Because Title I funds are earmarked for things like English and math, many Title I schools have been afraid to use the funding for arts teachers -- even if they’re using arts to teach the core subjects.

"Somehow the arts remain an outlier and perceived as: well that’s not exactly math and that’s not exactly literacy so how do we justify it," said Joe Landon, who heads the California Alliance for Arts Education.

The group published a paper last month outlining the process for schools.

All of this, Landon explains, will help close the gap between public schools where parents are able to supplement arts education and typically poorer schools where they are not. Since the budget crisis, arts education has been decimated in much of Southern California.

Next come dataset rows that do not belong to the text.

/-! ## Item status (R321) -/

/-! Results of R321. -/
namespace EStat
def fault : Nat := 1
def access : Nat := 2
def align : Nat := 3
def key : Nat := 4
def pinned : Nat := 5
def baddesc : Nat := 6
def timeout : Nat := 8
end EStat

/-- The status of an item whose access fails. -/
def LErr.status : LErr → Nat
  | .park k _ => EStat.fault + k * 2 ^ 4
  | .err c none => if c == Code.align then EStat.align else EStat.access
  | .err c (some (k, _)) => (if c == Code.key then EStat.key else EStat.access) + k * 2 ^ 4
  | .unreachable => EStat.timeout

/-! ## What an engine reaches (R324) -/

/-- The local number of an engine on its die. -/
def localEngine (e : Nat) : Nat := e % 128
/-- A Bobbin engine. -/
def isBobbin (e : Nat) : Bool := localEngine e < 72
/-- A bulk engine. -/
def isBulk (e : Nat) : Bool := 72 ≤ localEngine e && localEngine e < 76

/-- Bobbin: windows, this package's device memory, other packages; bulk: device memory and system pages. -/
def engReach (e : Nat) (p : Place) : Bool :=
  match p with
  | .own _ _ => false
  | .win _ => !isBulk e
  | .dev _ pa =>
    match regionOf pa with
    | .local => true
    | .pod _ => !isBulk e
    | .system => isBulk e
    | .reserved => false

/-- The accessor an item's addresses are resolved for: the windows of its team while that is resident (R69). -/
def State.itemWho (s : State) (engine ctx : Nat) (team : Option Nat) : Who :=
  { agent := engineAgent engine, ctx := ctx, team := (team.bind s.team).filter fun t => ((s.gangOf t).map Gang.held).getD false, lane := none
    die := engine / 128 }

/-- The part of n bytes from an address that lies in one 512-byte block. -/
def inBlock (va n : Nat) : Nat := min n (512 - va % 512)

/-- Bytes an engine reads: an invalid window word reads zero and raises the warning (R83). -/
def State.engRead (s : State) (e : Nat) (w : Who) : Nat → Nat → Nat → Except LErr (List Byte × Bool × State)
  | 0, _, _ => .ok ([], false, s)
  | fuel + 1, va, n =>
    if n == 0 then .ok ([], false, s)
    else
      let k := inBlock va n
      match s.resolve w .rd k 1 (va % 2 ^ 64) with
      | .error x => .error x
      | .ok p =>
        if !engReach e p then .error (.err Code.access none)
        else
          let s := s.byDie w.die fun s => s.usePlace w .rd p
          let (bs, s) := match p with
            | .dev x pa => (s.homeRead (some x.leaf.key) pa k, s.byDie w.die fun s => s.askHome 0 x pa k)
            | .win l => (s.locRead none l k, s)
            | .own _ _ => ([], s)
          match s.engRead e w fuel (va + k) (n - k) with
          | .error x => .error x
          | .ok (r, u, s') => .ok (bs ++ r, u || !(s.invalidWords va k p).isEmpty, s')

/-- Bytes an engine reads from an address. -/
def State.engLoad (s : State) (e : Nat) (w : Who) (va n : Nat) : Except LErr (List Byte × Bool × State) :=
  s.engRead e w (n / 512 + 2) va n

/-- Bytes an engine writes within one 512-byte block, aligned as asked. What a multicast writes in another package leaves on
the multicast channel, one copy for each destination (R324, R399, R401). -/
def State.engStore (s : State) (e : Nat) (w : Who) (mcast : Bool) (al va : Nat) (bs : List Byte) : Except LErr (Place × State) :=
  match s.resolve w .wr bs.length al (va % 2 ^ 64) with
  | .error x => .error x
  | .ok p =>
    if !engReach e p then .error (.err Code.access none)
    else
      match p with
      | .dev _ pa =>
        match mcast, regionOf pa with
        | true, .pod k => .ok (p, s.byDie w.die fun s => (s.usePlace w .wr p).sendOut k .multicast (.store pa bs))
        | _, _ => .ok (p, s.homePut w p bs)
      | _ => .ok (p, s.homePut w p bs)

/-! ## Items (R320, R324) -/

/-! The operations of R320. -/
namespace EOp
def copy : Nat := 0
def gather : Nat := 1
def mcast : Nat := 2
def migrate : Nat := 3
def fill : Nat := 4
def noop : Nat := 5
end EOp

/-- 4 MiB. -/
def fourMiB : Nat := 2 ^ 22

/-- The operation is one its engine accepts, with its limits (R324). -/
def EngItem.good (i : EngItem) : Bool :=
  let sized := 1 ≤ i.size && i.size ≤ fourMiB
  if i.op == EOp.copy then sized
  else if i.op == EOp.gather then
    isBobbin i.engine && 4 ≤ i.rowBytes && i.rowBytes ≤ 4096 && i.rowBytes % 4 == 0 && 1 ≤ i.rows && i.rows ≤ 4096
  else if i.op == EOp.mcast then isBobbin i.engine && sized && 1 ≤ i.aux && i.aux ≤ 16
  else if i.op == EOp.migrate then isBulk i.engine
  else i.op == EOp.fill || i.op == EOp.noop

/-- The bytes of an item, every destination counted. -/
def EngItem.total (i : EngItem) : Nat :=
  if i.op == EOp.gather then i.rows * i.rowBytes
  else if i.op == EOp.mcast then i.size * min i.aux 16
  else if i.op == EOp.noop then 0 else i.size

/-- The pieces of n bytes from a destination: address, offset in the source and length (R323). -/
def piecesFrom : Nat → Nat → Nat → Nat → List (Nat × Nat × Nat)
  | 0, _, _, _ => []
  | fuel + 1, va, off, n =>
    if n == 0 then [] else (va, off, inBlock va n) :: piecesFrom fuel (va + inBlock va n) (off + inBlock va n) (n - inBlock va n)

/-- The pieces of an item but a migration. -/
def EngItem.pieces (i : EngItem) : List (Nat × Nat × Nat) :=
  let one (d n : Nat) := piecesFrom (n / 512 + 2) d 0 n
  if i.op == EOp.mcast then i.dests.flatMap fun d => one d i.size
  else if i.op == EOp.noop then []
  else one i.dst i.total

/-- Bytes of a gather from an offset: rows of the source in the order of the index list. -/
def State.gatherBytes (s : State) (i : EngItem) (w : Who) : Nat → Nat → Nat → Except LErr (List Byte × Bool × State)
  | 0, _, _ => .ok ([], false, s)
  | fuel + 1, off, n =>
    if n == 0 then .ok ([], false, s)
    else
      let r := off / i.rowBytes
      let o := off % i.rowBytes
      let k := min n (i.rowBytes - o)
      match s.engLoad i.engine w (i.source + i.dests.getD r 0 * i.rowBytes + o) k with
      | .error x => .error x
      | .ok (bs, u, s) =>
        match s.gatherBytes i w fuel (off + k) (n - k) with
        | .error x => .error x
        | .ok (r, u', s) => .ok (bs ++ r, u || u', s)

/-- The source bytes of a piece. -/
def State.pieceBytes (s : State) (i : EngItem) (w : Who) (off n : Nat) : Except LErr (List Byte × Bool × State) :=
  if i.op == EOp.fill then
    .ok ((List.range n).map fun j => BitVec.ofNat 8 (i.aux / 256 ^ ((off + j) % 8)), false, s)
  else if i.op == EOp.gather then s.gatherBytes i w (n / i.rowBytes + 2) off n
  else s.engLoad i.engine w (i.source + off) n

/-! ## Migration (R324) -/

/-- The pages of a source range that its engine reaches, with their translations; the range covers each of them whole, or
ALIGN. -/
def State.migratePages (s : State) (e : Nat) (w : Who) : Nat → Nat → Nat → Except Nat (List (Nat × Xlat))
  | 0, _, _ => .ok []
  | fuel + 1, va, n =>
    if n == 0 then .ok []
    else if 2 ^ 57 ≤ va || inWindow va then .error EStat.access
    else
      match s.xlate w .rd va with
      | .error (k, l) => .error (LErr.ofKind k l).status
      | .ok x =>
        let sz := pageSize x.leaf.size
        if !engReach e (.dev x (s.xlatPa x va)) then .error EStat.access
        else if va != x.vbase || n < sz then .error EStat.align
        else
          match s.migratePages e w fuel (va + sz) (n - sz) with
          | .error e => .error e
          | .ok r => .ok ((va, x) :: r)

/-- The pages of a migration. -/
def State.itemPages (s : State) (i : EngItem) (w : Who) : Except Nat (List (Nat × Xlat)) :=
  s.migratePages i.engine w (i.size / 4096 + 1) i.source i.size

/-- A range of a context is invalidated: every cached translation and every upper-level entry that it meets is dropped
(R201). -/
def State.dropRange (s : State) (ctx va n : Nat) : State :=
  s.withMem fun m =>
    { m with
      tlb := m.tlb.filter fun e => !(e.ctx == ctx && e.vbase < va + n && va < e.vbase + pageSize e.leaf.size)
      walks := m.walks.filter fun e =>
        !(e.ctx == ctx && e.vpre * 2 ^ levelShift e.level < va + n && va < (e.vpre + 1) * 2 ^ levelShift e.level) }

/-- The entries that hold a page of a size (R195). -/
def replicas (size : Nat) : Nat := ([1, 4, 16, 1, 16, 1, 16][size]?).getD 1

/-- The physical addresses of all entries of the page of a translation. -/
def Xlat.entries (x : Xlat) : List Nat :=
  let r := replicas x.leaf.size
  (List.range r).map fun i => x.entry - x.entry / 16 % r * 16 + 16 * i

/-- PTE.PA of an entry rewritten. -/
def State.setPtePa (s : State) (key entry target : Nat) : State :=
  let w0 := (s.pte key entry).1
  s.homeWrite (some key) entry (leBytes 8 (w0 - ptePa w0 + target))

/-- The slices meet every line of n bytes with a page's hint (R79). -/
def State.touchRange (s : State) (x : Xlat) (pa n : Nat) : State :=
  (List.range (n / 512)).foldl (fun s i => s.touchPage 0 x (pa + 512 * i)) s

/-- One page moved: its contents, PTE.PA of all its entries, and the invalidation of its range. -/
def State.movePage (s : State) (ctx : Nat) (va : Nat) (x : Xlat) (target : Nat) : State :=
  let key := (s.ctx ctx).key
  let n := pageSize x.leaf.size
  let src := s.canonPa x.leaf.base
  let dst := s.canonPa target
  let s := ((s.touchRange x src n).homeWrite (some x.leaf.key) dst (s.homeRead (some x.leaf.key) src n)).touchRange x dst n
  (x.entries.foldl (fun s e => s.setPtePa key e target) s).dropRange ctx va n

/-- A physical page that a bulk engine may move a page to. -/
def State.migrateTarget (s : State) (x : Xlat) (target : Nat) : Bool :=
  let pa := s.canonPa target
  pa % pageSize x.leaf.size == 0 &&
    match regionOf pa with
    | .local => populated pa && populated (pa + pageSize x.leaf.size - 1)
    | .system => true
    | _ => false

/-! ## The course of an item (R322, R323) -/

/-- An item replaced. -/
def State.putItem (s : State) (i : EngItem) : State :=
  s.withEng fun e => { e with items := e.items.map fun x => if x.id == i.id then i else x }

"What we’re really trying to do here is address an issue of education equity that we feel that every student deserves an equal opportunity to receive the benefits of arts education and arts education strategies as part of a complete education," he said.

Jefferson Elementary is a Title I school, but the principal, Amin Oria, said she’s in triage mode and can’t spare any of next year’s approximately $95,000 budget on arts integration. She has other things she has to spend money on like salaries for support staff to help improve literacy rates.

Still, she loves the hand-0n instruction, pointing out that it's especially useful for students whose first language is not English. Almost 90 percent of the school's students are Latino and more than 50 percent of them speak English as a second language.

For all students, she said problem solving in small groups help the math lesson to sink in.

"They’re really engaged, involved and really understanding versus a typical lesson from a math text book," Oria said.

The teachers are learning, too.

Grotts, the third grade teacher, likes the arts teaching techniques so well, she's now using them in her everyday teaching. Her students often draw in their journals and learn things like the benefits and traps of credit cards.

As her students get more comfortable with art, she does too. She was a sociology major in college and struggled to draw stick figures before becoming a teacher.

"I’m amazed at how much I’m able to take in," she said. "I don’t have that wall as much as I used to have."